• **Exercise brief**
Copy out the lines of the records below, and only those lines, from the one with "The client's call" through the one with "### Encoding -/", exactly as they appear.

• **The records**
- Opening Delimiter -

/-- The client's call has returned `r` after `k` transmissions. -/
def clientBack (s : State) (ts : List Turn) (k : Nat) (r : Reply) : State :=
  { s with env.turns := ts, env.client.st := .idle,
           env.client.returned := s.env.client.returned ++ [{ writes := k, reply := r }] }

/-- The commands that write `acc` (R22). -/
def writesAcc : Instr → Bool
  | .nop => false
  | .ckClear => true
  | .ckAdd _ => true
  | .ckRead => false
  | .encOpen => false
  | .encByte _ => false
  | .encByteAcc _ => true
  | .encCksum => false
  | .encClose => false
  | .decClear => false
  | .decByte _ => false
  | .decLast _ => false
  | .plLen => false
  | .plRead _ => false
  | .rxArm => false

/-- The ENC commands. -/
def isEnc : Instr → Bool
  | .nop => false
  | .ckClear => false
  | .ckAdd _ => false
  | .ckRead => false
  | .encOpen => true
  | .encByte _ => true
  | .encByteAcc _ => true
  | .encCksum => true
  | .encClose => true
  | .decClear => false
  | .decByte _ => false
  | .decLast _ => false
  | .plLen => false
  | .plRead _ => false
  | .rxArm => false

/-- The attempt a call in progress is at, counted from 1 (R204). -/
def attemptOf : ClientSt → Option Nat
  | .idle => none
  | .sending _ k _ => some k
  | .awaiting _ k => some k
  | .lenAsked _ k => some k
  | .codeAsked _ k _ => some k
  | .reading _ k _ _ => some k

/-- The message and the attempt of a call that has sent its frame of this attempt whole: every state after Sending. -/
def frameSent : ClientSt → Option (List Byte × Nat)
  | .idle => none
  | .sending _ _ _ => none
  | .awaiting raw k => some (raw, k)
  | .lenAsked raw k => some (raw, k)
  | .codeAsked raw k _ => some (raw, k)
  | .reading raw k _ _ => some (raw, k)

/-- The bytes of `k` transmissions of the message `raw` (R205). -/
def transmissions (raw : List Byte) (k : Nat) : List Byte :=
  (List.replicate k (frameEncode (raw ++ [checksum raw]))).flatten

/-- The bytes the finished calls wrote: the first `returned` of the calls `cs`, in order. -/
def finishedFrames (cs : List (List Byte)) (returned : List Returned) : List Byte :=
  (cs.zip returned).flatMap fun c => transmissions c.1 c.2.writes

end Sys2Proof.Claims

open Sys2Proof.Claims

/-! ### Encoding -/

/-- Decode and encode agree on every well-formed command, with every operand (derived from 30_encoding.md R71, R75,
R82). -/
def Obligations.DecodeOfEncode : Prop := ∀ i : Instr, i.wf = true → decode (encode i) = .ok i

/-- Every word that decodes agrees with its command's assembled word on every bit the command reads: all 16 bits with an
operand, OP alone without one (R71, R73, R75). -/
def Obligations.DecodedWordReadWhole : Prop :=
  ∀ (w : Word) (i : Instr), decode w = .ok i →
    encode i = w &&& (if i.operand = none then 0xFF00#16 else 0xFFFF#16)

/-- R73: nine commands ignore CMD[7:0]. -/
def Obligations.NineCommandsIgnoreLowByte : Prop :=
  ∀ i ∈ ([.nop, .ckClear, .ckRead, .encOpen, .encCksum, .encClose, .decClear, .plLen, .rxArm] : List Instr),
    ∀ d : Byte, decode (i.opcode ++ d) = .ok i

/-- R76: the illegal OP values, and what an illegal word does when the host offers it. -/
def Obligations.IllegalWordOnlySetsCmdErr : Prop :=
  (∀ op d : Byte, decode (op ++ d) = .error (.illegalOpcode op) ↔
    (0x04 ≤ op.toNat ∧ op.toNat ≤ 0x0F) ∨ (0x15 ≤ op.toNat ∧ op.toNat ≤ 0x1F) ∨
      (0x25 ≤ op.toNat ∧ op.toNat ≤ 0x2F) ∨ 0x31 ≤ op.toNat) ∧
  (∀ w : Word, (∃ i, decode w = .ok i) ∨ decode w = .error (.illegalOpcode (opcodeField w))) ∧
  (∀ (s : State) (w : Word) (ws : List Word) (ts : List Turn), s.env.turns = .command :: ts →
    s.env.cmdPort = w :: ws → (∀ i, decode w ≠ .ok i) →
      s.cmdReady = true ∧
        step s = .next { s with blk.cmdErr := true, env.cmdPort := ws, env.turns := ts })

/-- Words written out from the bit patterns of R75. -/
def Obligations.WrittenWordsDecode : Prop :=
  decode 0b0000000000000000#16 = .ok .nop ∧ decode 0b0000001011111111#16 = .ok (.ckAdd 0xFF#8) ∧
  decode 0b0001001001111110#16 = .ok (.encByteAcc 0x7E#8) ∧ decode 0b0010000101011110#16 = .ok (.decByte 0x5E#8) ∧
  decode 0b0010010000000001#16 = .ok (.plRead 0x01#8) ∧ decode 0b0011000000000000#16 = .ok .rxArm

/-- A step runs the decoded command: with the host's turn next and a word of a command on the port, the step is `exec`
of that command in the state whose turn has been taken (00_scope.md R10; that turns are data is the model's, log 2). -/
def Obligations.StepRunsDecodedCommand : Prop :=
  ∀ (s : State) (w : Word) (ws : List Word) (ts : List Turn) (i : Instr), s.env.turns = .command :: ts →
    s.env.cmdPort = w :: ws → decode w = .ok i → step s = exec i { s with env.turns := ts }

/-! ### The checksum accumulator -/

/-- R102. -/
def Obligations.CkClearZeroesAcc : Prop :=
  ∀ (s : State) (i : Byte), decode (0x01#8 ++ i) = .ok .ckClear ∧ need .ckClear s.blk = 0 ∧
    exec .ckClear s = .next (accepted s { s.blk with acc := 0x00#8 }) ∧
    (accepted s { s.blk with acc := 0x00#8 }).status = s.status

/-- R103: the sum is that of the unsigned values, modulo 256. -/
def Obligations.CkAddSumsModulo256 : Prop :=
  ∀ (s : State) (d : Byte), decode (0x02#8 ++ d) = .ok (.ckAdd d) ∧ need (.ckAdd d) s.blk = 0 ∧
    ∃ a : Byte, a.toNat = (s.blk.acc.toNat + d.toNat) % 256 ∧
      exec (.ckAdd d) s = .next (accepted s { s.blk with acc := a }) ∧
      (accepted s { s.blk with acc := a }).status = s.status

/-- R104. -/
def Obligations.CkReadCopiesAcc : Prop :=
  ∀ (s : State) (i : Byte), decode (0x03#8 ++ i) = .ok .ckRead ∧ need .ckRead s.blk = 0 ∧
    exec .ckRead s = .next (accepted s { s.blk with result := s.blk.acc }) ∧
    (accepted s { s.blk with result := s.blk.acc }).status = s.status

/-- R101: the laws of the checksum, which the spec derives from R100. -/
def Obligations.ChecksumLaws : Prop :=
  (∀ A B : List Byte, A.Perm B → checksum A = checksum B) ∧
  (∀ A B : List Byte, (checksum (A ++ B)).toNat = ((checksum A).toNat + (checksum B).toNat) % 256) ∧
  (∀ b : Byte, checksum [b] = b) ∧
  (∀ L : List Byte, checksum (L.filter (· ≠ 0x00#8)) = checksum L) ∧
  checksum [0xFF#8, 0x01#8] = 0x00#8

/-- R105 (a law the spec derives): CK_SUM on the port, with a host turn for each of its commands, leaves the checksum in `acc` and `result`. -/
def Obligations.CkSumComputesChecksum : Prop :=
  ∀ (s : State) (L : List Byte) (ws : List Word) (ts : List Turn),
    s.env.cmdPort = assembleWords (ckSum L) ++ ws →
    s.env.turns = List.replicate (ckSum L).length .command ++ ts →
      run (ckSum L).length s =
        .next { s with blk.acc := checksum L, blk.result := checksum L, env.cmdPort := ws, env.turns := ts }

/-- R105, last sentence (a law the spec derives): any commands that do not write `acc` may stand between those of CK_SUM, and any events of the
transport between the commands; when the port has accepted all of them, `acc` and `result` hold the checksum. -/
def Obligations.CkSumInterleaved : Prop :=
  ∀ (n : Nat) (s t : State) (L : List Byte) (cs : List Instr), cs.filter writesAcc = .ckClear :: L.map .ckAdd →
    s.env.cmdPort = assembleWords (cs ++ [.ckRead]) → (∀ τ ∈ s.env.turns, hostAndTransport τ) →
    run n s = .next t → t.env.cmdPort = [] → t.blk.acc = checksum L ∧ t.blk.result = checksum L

- Closing Delimiter -
- Opening Delimiter -

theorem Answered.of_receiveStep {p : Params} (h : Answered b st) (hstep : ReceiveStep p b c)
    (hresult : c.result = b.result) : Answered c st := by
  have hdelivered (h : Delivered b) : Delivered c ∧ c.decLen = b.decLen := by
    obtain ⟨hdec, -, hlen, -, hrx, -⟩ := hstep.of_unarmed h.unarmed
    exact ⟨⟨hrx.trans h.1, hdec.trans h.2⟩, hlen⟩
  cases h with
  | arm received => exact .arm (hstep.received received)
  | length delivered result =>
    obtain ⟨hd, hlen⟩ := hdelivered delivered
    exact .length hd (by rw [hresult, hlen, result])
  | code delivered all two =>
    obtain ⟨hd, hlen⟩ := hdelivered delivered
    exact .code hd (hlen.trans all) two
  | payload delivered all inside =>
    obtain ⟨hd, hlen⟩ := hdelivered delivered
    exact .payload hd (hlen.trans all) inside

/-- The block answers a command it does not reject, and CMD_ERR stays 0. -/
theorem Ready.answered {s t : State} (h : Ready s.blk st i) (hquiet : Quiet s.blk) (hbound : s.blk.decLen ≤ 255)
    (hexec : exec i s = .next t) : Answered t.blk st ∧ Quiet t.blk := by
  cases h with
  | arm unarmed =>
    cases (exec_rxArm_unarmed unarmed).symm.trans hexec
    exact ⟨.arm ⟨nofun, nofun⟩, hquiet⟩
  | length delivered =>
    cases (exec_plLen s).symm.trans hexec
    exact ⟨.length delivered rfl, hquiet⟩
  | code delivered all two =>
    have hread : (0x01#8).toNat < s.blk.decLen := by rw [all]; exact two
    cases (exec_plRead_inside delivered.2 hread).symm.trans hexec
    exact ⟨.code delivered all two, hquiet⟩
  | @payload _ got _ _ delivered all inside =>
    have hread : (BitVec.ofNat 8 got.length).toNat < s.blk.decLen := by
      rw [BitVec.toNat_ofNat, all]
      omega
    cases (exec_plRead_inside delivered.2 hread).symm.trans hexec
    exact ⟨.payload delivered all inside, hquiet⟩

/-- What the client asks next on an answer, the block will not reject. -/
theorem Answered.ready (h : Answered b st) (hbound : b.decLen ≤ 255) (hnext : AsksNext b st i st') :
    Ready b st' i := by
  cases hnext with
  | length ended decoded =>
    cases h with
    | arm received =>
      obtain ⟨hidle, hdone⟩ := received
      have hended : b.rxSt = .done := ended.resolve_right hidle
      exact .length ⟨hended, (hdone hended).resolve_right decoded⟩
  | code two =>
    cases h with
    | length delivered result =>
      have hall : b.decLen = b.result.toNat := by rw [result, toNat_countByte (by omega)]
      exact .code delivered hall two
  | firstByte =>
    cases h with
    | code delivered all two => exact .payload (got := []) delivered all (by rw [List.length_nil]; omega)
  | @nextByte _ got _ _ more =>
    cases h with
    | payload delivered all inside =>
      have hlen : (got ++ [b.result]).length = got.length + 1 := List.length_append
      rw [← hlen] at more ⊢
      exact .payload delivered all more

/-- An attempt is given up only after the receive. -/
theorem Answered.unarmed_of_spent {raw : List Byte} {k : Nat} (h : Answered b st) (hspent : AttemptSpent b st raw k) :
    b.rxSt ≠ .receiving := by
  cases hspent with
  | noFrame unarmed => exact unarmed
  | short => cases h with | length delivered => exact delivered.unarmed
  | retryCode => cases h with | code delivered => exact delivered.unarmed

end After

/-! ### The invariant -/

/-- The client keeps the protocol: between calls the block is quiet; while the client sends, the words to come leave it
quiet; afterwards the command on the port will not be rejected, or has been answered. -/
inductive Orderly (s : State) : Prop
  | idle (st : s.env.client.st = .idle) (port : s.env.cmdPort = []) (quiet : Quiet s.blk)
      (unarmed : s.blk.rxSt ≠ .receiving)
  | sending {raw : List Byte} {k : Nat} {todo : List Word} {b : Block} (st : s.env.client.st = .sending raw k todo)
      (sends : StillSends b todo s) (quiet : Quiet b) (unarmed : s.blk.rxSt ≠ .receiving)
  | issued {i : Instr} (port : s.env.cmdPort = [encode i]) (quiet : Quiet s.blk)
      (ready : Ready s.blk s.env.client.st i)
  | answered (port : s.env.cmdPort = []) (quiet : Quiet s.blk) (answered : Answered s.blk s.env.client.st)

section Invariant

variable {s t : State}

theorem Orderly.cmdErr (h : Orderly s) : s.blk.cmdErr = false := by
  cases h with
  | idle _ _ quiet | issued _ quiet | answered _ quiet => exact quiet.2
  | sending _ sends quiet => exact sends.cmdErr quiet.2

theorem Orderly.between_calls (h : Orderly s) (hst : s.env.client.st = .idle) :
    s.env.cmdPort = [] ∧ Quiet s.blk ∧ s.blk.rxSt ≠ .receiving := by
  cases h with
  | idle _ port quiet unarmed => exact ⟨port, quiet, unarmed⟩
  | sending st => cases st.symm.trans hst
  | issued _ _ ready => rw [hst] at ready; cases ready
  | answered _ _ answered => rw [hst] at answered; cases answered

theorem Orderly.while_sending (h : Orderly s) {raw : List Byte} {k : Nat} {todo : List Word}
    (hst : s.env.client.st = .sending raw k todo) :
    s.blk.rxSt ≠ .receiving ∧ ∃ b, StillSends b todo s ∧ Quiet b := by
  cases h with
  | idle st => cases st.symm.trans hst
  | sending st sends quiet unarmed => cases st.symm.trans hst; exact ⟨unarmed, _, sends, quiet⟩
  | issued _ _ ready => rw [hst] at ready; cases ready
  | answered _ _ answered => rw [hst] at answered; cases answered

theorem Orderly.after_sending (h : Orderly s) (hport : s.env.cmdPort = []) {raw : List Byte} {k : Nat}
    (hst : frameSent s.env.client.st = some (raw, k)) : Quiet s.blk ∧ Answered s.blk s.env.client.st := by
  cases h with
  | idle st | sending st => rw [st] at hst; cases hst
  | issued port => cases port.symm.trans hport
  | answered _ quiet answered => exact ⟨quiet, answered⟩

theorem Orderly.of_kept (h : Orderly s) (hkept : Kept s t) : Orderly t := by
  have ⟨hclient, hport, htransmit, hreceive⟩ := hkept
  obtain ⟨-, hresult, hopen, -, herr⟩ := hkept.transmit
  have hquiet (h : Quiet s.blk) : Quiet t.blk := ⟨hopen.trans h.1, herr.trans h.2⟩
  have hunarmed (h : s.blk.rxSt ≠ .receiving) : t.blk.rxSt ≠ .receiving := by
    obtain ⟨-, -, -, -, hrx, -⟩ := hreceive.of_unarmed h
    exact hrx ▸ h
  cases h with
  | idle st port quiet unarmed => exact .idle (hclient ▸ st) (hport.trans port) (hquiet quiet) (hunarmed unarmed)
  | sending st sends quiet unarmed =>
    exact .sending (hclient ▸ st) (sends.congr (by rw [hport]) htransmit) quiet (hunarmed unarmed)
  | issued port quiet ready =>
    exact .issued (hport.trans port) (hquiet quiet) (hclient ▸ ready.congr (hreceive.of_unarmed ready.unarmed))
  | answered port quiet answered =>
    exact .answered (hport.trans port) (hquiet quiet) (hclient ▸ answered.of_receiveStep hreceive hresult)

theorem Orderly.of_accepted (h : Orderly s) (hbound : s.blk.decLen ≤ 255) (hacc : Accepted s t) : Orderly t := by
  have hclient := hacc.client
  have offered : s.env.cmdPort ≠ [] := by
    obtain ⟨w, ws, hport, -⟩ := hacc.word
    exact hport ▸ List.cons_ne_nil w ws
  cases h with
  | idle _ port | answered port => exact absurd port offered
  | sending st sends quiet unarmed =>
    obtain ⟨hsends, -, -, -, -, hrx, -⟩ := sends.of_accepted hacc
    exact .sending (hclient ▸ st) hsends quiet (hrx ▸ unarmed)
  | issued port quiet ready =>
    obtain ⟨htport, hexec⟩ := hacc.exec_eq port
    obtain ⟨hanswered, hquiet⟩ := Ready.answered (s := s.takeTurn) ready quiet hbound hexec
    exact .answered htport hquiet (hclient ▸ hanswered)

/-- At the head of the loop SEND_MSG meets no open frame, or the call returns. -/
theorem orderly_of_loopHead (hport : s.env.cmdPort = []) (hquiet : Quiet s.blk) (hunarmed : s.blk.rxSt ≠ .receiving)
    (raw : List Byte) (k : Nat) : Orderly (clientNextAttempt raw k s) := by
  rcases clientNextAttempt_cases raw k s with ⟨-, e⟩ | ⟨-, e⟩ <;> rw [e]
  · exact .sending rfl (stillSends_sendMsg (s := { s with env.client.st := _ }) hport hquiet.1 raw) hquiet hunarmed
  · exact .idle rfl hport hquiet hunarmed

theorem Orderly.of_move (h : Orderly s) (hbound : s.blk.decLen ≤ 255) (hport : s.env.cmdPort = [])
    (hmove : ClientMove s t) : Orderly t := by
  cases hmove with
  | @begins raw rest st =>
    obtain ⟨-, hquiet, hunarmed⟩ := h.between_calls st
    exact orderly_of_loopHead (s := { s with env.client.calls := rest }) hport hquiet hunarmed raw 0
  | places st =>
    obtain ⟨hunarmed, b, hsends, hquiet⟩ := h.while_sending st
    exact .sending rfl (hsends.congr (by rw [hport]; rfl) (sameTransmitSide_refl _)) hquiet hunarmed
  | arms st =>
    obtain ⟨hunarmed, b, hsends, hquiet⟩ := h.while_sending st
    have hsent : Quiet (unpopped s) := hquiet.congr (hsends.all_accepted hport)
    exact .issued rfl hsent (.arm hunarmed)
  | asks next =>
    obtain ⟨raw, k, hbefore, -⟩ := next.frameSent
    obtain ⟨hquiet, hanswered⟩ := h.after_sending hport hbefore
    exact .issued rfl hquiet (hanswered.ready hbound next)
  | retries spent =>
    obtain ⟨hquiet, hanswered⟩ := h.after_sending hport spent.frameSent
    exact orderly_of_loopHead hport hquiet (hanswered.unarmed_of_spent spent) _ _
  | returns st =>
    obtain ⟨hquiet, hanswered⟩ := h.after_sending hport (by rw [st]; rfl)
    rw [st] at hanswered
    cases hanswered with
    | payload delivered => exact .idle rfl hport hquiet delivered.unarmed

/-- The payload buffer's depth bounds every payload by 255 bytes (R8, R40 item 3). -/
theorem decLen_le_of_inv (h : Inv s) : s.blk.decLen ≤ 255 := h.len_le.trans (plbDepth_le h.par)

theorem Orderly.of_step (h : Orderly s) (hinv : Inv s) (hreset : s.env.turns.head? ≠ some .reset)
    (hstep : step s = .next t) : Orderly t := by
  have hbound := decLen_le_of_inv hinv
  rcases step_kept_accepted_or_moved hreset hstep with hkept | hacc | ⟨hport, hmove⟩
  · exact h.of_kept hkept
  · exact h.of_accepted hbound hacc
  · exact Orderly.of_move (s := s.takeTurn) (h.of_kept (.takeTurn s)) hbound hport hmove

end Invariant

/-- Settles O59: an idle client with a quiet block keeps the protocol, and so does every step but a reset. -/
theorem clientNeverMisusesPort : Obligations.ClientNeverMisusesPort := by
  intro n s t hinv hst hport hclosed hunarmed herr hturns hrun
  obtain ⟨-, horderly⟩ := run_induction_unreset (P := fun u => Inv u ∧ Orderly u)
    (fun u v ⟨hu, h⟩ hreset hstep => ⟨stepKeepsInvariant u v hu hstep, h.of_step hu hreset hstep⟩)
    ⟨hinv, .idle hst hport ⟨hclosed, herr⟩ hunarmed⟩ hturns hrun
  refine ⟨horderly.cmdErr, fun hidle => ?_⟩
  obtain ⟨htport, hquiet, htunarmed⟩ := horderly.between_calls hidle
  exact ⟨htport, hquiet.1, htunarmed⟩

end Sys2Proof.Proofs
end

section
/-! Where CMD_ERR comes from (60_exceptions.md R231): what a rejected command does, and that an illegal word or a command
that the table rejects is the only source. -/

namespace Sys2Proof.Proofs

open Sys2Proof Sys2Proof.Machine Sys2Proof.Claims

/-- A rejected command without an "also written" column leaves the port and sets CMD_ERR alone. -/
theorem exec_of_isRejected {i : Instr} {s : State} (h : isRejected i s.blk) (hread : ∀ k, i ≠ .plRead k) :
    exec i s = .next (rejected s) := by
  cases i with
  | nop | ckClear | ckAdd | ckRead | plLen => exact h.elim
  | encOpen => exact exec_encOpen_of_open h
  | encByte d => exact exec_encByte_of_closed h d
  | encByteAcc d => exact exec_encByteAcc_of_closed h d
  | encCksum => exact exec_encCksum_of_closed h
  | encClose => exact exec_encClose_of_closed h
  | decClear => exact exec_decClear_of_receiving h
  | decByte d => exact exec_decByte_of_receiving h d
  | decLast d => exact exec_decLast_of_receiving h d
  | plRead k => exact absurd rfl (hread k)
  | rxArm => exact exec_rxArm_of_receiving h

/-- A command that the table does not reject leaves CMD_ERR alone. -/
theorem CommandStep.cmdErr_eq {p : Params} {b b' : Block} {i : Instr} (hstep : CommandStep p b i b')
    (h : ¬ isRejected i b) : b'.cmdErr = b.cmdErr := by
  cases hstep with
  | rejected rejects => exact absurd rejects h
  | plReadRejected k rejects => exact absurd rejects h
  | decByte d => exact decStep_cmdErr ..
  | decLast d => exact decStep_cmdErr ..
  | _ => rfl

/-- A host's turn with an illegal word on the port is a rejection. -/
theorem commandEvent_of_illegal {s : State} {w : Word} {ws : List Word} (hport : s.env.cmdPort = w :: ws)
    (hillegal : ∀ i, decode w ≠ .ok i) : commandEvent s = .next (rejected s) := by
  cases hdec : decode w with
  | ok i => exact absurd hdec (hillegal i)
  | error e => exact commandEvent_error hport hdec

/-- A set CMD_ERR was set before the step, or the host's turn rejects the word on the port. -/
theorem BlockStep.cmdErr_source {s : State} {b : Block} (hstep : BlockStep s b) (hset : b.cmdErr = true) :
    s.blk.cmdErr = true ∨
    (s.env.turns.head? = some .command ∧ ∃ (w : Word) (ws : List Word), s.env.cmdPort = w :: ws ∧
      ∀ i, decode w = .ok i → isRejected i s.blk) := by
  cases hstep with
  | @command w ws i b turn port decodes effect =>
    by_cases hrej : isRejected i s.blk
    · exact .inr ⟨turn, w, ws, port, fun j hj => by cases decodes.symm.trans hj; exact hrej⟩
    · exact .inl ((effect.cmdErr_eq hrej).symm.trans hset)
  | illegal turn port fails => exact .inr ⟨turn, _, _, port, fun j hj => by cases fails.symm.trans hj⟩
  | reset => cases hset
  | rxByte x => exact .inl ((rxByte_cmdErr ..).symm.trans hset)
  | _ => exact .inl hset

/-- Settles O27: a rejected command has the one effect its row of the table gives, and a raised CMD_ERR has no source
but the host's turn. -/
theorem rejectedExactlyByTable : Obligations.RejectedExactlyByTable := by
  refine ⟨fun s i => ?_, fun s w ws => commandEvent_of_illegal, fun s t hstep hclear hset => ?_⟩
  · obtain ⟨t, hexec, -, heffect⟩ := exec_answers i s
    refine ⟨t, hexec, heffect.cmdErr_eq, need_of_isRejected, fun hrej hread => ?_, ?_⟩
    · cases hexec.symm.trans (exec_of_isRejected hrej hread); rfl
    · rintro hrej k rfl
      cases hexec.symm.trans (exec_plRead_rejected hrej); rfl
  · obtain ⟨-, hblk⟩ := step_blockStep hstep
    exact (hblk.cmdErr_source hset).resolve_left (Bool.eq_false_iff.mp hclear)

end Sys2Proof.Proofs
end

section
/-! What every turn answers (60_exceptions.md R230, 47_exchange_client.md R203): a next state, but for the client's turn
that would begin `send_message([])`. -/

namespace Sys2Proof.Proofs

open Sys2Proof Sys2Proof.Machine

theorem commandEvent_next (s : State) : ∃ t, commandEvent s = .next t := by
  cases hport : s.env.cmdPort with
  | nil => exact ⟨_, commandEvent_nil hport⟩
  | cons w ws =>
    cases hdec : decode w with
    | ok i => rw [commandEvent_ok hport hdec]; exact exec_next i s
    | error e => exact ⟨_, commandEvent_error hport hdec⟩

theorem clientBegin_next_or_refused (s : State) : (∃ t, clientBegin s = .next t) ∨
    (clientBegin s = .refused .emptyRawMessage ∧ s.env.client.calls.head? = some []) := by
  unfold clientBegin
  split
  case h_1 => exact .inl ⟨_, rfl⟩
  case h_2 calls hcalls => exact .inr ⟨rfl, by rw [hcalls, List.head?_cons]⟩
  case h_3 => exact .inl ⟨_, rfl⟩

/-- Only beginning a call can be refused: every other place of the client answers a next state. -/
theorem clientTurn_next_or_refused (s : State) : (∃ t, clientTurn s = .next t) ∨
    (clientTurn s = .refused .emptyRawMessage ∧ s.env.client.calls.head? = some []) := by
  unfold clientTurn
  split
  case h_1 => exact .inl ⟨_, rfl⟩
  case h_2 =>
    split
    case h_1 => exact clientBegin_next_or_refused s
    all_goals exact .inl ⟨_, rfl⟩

- Closing Delimiter -
- Opening Delimiter -

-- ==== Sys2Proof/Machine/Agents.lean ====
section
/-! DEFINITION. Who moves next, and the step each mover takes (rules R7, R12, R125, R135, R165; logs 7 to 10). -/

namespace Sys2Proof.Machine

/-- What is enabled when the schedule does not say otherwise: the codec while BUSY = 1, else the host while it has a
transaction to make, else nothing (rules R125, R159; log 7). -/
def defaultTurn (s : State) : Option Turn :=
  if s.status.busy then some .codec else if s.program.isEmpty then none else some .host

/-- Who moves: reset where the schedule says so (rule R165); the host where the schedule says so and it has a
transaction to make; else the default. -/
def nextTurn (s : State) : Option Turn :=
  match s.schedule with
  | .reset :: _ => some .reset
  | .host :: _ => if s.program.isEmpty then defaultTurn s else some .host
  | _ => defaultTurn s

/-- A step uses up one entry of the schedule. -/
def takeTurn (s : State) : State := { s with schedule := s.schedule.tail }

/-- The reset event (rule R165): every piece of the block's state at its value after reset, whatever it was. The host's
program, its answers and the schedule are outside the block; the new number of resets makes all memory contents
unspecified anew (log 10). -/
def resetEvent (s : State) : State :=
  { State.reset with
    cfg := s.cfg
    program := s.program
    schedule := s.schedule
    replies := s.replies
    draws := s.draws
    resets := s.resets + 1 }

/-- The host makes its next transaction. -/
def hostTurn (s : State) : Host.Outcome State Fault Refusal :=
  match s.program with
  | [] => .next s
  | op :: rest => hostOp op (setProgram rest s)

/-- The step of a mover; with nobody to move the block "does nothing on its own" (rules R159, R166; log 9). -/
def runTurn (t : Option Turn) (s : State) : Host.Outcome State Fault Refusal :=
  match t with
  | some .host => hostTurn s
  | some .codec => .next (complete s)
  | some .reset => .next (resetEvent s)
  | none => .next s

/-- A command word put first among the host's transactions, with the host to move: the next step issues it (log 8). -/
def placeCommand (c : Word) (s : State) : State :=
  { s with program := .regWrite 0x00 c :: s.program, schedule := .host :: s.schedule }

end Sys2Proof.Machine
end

- Closing Delimiter -

• **Result for this exercise**
/-- The client's call has returned `r` after `k` transmissions. -/
def clientBack (s : State) (ts : List Turn) (k : Nat) (r : Reply) : State :=
  { s with env.turns := ts, env.client.st := .idle,
           env.client.returned := s.env.client.returned ++ [{ writes := k, reply := r }] }

/-- The commands that write `acc` (R22). -/
def writesAcc : Instr → Bool
  | .nop => false
  | .ckClear => true
  | .ckAdd _ => true
  | .ckRead => false
  | .encOpen => false
  | .encByte _ => false
  | .encByteAcc _ => true
  | .encCksum => false
  | .encClose => false
  | .decClear => false
  | .decByte _ => false
  | .decLast _ => false
  | .plLen => false
  | .plRead _ => false
  | .rxArm => false

/-- The ENC commands. -/
def isEnc : Instr → Bool
  | .nop => false
  | .ckClear => false
  | .ckAdd _ => false
  | .ckRead => false
  | .encOpen => true
  | .encByte _ => true
  | .encByteAcc _ => true
  | .encCksum => true
  | .encClose => true
  | .decClear => false
  | .decByte _ => false
  | .decLast _ => false
  | .plLen => false
  | .plRead _ => false
  | .rxArm => false

/-- The attempt a call in progress is at, counted from 1 (R204). -/
def attemptOf : ClientSt → Option Nat
  | .idle => none
  | .sending _ k _ => some k
  | .awaiting _ k => some k
  | .lenAsked _ k => some k
  | .codeAsked _ k _ => some k
  | .reading _ k _ _ => some k

/-- The message and the attempt of a call that has sent its frame of this attempt whole: every state after Sending. -/
def frameSent : ClientSt → Option (List Byte × Nat)
  | .idle => none
  | .sending _ _ _ => none
  | .awaiting raw k => some (raw, k)
  | .lenAsked raw k => some (raw, k)
  | .codeAsked raw k _ => some (raw, k)
  | .reading raw k _ _ => some (raw, k)

/-- The bytes of `k` transmissions of the message `raw` (R205). -/
def transmissions (raw : List Byte) (k : Nat) : List Byte :=
  (List.replicate k (frameEncode (raw ++ [checksum raw]))).flatten

/-- The bytes the finished calls wrote: the first `returned` of the calls `cs`, in order. -/
def finishedFrames (cs : List (List Byte)) (returned : List Returned) : List Byte :=
  (cs.zip returned).flatMap fun c => transmissions c.1 c.2.writes

end Sys2Proof.Claims

open Sys2Proof.Claims

/-! ### Encoding -/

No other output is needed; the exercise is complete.